Personaje del diálogo de Platón (428/27-347 a. de C.) que lleva su nombre (v.). Gracias a un pasaje de la Metafísica (v.) de Aristóteles sabemos que fue maestro de Platón, y hubiera sido muy útil e interesante que éste nos hubiese dejado un diálogo entre él como discípulo y su maestro.
Pero la misión de encarnar el papel de Sócrates (v.) que Platón se ha impuesto le obliga también en este caso a una singular inversión: nos presenta a su futuro maestro todavía en su juventud y como respetuoso interlocutor de aquél. Más tarde Cratilo ingresará en la escuela de los neoheraclitianos; aun cuando Platón nos hable de ellos teóricamente y de manera muy explícita en el Teetetes (v.), le interesaba, no obstante, mostrarnos a uno de ellos en carne y hueso. Eran movilistas en extremo: ya no les bastaba con el «todo fluye» o el «nadie puede bañarse dos veces en el mismo río».

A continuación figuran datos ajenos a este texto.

/-- The operands that trap when they are poisoned: an address, a branch target, a count, a word that goes to a unit (R30). -/
def trapsOf : Instr → List RegId
  | .brx _ a | .callx _ a => [.g a]
  | .ret _ => [.g 59]
  | .loopReg _ a _ => [.g a]
  | .wrs _ _ _ a => [.g a]
  | .mtog _ _ a => [.g a]
  | .ld _ _ _ ea | .ldro _ _ _ ea | .ldx _ _ _ ea | .ldv _ _ _ ea | .lds _ _ _ ea | .ldsv _ _ ea | .ldd _ _ _ ea => eaRegs ea
  | .ldvGather _ _ _ va b _ => [.v va, .g b]
  | .sts _ _ _ ea | .std _ _ _ ea | .upd _ _ _ _ ea | .stsv _ _ ea | .updv _ _ _ _ ea | .updx _ _ _ _ ea => eaRegs ea
  | .updvScatter _ _ _ _ va b _ => [.v va, .g b]
  | .atom _ _ _ _ ea _ => eaRegs ea
  | .cas _ _ _ a _ _ _ => [.g a]
  | .drain _ _ a b | .inval _ _ a b => [.g a, .g b]
  | .syncinit _ a _ b | .syncadd _ a _ b => [.g a, .g b]
  | .syncwait _ a _ | .syncget _ _ a _ => [.g a]
  | .tdset _ _ a _ | .tdget _ a _ _ | .ringcfg _ _ a _ | .tilecfg _ a | .tld _ _ a _ | .tsts _ a _ _ => [.g a]
  | .tupd _ _ _ ea _ => eaRegs ea
  | .cpy _ _ a _ | .cpystat _ _ a | .cpyres _ a | .dsmode _ _ a => [.g a]
  | .bsld _ _ a _ b => [.g a, .g b]
  | .bsrun _ a _ => [.g a]
  | .barcfg _ _ a | .send _ _ _ a _ | .gqput _ a | .hubcall _ _ _ a | .chkpt _ a => [.g a]
  | _ => []

/-- LDX and UPDX take an even register of at most g58 (R95 step 3, R192). -/
def limitOf : Instr → Bool
  | .ldx _ _ d _ | .updx _ _ _ d _ => pairBad d
  | _ => false

/-- Instructions that choose the next pc, and TCLR and TDEP on the control taint: their guard's taint joins it (R27, R93, R118). -/
def controls : Instr → Bool
  | .bra _ _ _ _ | .call _ _ _ _ | .brx _ _ | .callx _ _ | .ret _ | .btag _ _ _ | .loopImm _ _ _ | .loopReg _ _ _ | .lexit _ => true
  | .tclr _ dc d _ | .tdep _ dc d _ _ => decide (regOf dc d = .g 0)
  | _ => false

/-- TCLR and TDEP change the taint of a register and nothing else of it (R118). -/
def taintOnly : Instr → Bool
  | .tclr _ _ _ _ | .tdep _ _ _ _ _ => true
  | _ => false

/-- What the issue of a fetched instruction rests on: its encoded guard and length, and the registers above. -/
def issueOf (s : State) (i : Instr) : Option Issue :=
  (fieldsOf i).map fun f =>
    { gd := f.gd, len := lenBytes f.len, reads := readsOf s i, writes := writesOf s i, traps := trapsOf i, limit := limitOf i,
      ctl := controls i, touch := taintOnly i }

/-- Some register of a list, the guard or the control taint carries taint: the engines and messages wait for it to clear (R246). -/
def tainted (s : State) (i : Instr) : Bool :=
  match fieldsOf i with
  | none => false
  | some f => decide (s.cs.taints (.p f.gd.p :: readsOf s i) ||| s.cs.ctaint ≠ 0)

/-- A full hold queue that a global access must enter (R28): it is tainted, stands behind a release update (R199) or is one. -/
def holdWaits (s : State) (i : Instr) (scope : BitVec 3) : Bool :=
  decide (8 ≤ s.cs.hold.length) && (tainted s i || s.cs.hold.any Held.isRelease || decide (scope ≠ 0))

/-- The wait of its own that an instruction has at issue: a free load tag (R23), room in the hold queue (R28), the end of a store's data
taint (R206 to R208), no busy tag of a mask (R118), a quiet slot (R204, R315, R317), an unlocked tile or an idle ring (R95), a message or
room for one, or no taint at all (R246); a sync word that is complete (R209), an entry of the core's queue (R241, R244, R294), the governor's
limit (R243), a slot of the ring (R235), nothing at work in the groups of a mask (R255), a free sequencer (R258), a barrier's arrival or its
release (R265). -/
def waitsAt (s : State) (i : Instr) : Bool :=
  let noTag := (List.range 8).all fun t => (Sparse.find s.cs.tags t).isSome
  let dirty (r : RegId) : Bool := decide ((s.cs.mark r).taint ≠ 0)
  match i with
  | .twait _ mask => decide (s.cs.busyTags &&& mask ≠ 0)
  | .wrs _ _ _ a | .tilecfg _ a => dirty (.g a)
  | .ld _ _ d _ | .ldro _ _ d _ => decide (d ≠ 0) && (noTag || holdWaits s i 0)
  | .ldx _ _ _ _ | .ldv _ _ _ _ | .ldvGather _ _ _ _ _ _ | .atom _ _ _ _ _ _ | .cas _ _ _ _ _ _ _ => noTag || holdWaits s i 0
  | .upd _ _ t _ _ | .updx _ _ t _ _ | .updv _ _ t _ _ | .updvScatter _ _ t _ _ _ _ => holdWaits s i t.scope
  | .tdget _ _ _ _ => holdWaits s i 0
  | .tupd _ _ t _ ta => s.tileLocked ta.toNat || holdWaits s i t.scope
  | .ringcfg _ q _ _ | .ringdrop _ q _ => s.ringBusy q.toNat
  | .tzero _ ta | .tsts _ _ _ ta => s.tileLocked ta.toNat
  | .tilerel _ => s.block.tiles.any fun n => decide (((s.core s.cc).tile n).busy ≠ 0)
  | .sts _ _ d _ | .std _ _ d _ => dirty (.g d)
  | .stsv _ d _ => dirty (.v d)
  | .syncinit _ _ _ b | .syncadd _ _ _ b => dirty (.g b)
  | .inval _ _ _ _ => decide (s.cs.tags ≠ [])
  | .exit _ => decide (s.cs.tags ≠ [] ∨ s.cs.hold ≠ [])
  | .chkpt _ a => decide (s.cs.tags ≠ [] ∨ s.cs.hold ≠ []) || dirty (.g a)
  | .cpystat _ _ _ | .cpyres _ _ | .bsres _ | .bsstat _ _ | .barcfg _ _ _ | .hubcall _ _ _ _ => tainted s i
  | .syncwait _ a disp => s.syncPending (s.baseDisp a disp)
  | .mma _ _ _ _ => !s.mxRoom || !(s.core s.cc).mayIssue
  | .tcvt _ q _ => !s.mxRoom || s.ringFull q.toNat
  | .dsmode _ _ a => tainted s i || (decide (maskGroups (s.g a) ≠ []) && s.dsBusy s.cc (maskGroups (s.g a)))
  | .bsrun _ _ _ => tainted s i || s.bsrunWaits
  | .bararr _ bb => tainted s i || s.barFull bb
  | .barwait _ bb => tainted s i || s.barHolds bb
  | .send _ _ _ _ _ => tainted s i || !s.outRoom
  | .inpop _ _ => tainted s i || decide (s.cs.inbox = [])
  | .gqtake _ _ => tainted s i || s.gqEmpty
  | .gqput _ _ => tainted s i || s.gqNoRoom
  | _ => false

Si Heráclito tenía ante él la visión de la inestable Jonia, la base experimental de éstos era el espectáculo de una Atenas febril y ebria de perpetuas transformaciones. Para ilustrar esta doctrina que hoy día tendríamos por una especie de bergsonismo, nada mejor se le pudo ocurrir a Platón que escoger, como tema del diálogo, los orígenes del lenguaje y la investigación del significado oculto de las palabras. ¿Puede haber algo más fluctuante, alado y rico en metamorfosis y sorpresas? Junto con Hermógenes, Sócrates busca las más inesperadas etimologías.
Calla Cratilo durante toda la primera parte del diálogo, pero cuando Sócrates demuestra que la raíz de la mayor parte de las palabras indica la fluidez de todas las cosas, Cratilo no puede por menos que mostrarse completamente de acuerdo. Al final del diálogo Sócrates demuestra que, si todo cambia a cada segundo y mientras se habla, ello nos lleva a una carrera desenfrenada entre el sujeto que corre y el objeto que corre aún más de prisa, en cuyo caso aparece imposible todo conocimiento. En este punto Cratilo rehúsa seguir a Sócrates, duda y empieza ya a vislumbrarse la orientación de este futuro heraclitiano.
No obstante, se plantea la pregunta: ¿cómo podrá vivir tal ser? ¿Podrá amar, si sabe que la persona amada no es ya cual era en el momento de iniciarse el sentimiento? Parecidamente, carecerá en adelante de alegría y dolor; no podrá leer ni hablar, y no será más que un muñeco a merced de todos los vientos. Platón no llega a describirnos la descomposición interior de un ser semejante. ¿Acaso él mismo no experimentó la inclinación a seguir los pasos de su maestro Cratilo? No obstante, refugióse oportunamente en la firme base de las ideas.
De todos modos, y aun cuando equivocados, los heraclitianos le eran mucho más simpáticos que los sofistas, quienes, a pesar de estar muy próximos al gran efesio por su móvil relativismo, perseguían un fin muy concreto: se sentían atraídos por el poder y ponían al servicio de éste todo su arte de seducir y convencer con argumentos engañosos, lo cual comunicaba a su filosofía cierta impureza que repugnaba a Platón; Cratilo y los suyos, en cambio, aun cuando equivocados, eran auténticos filósofos.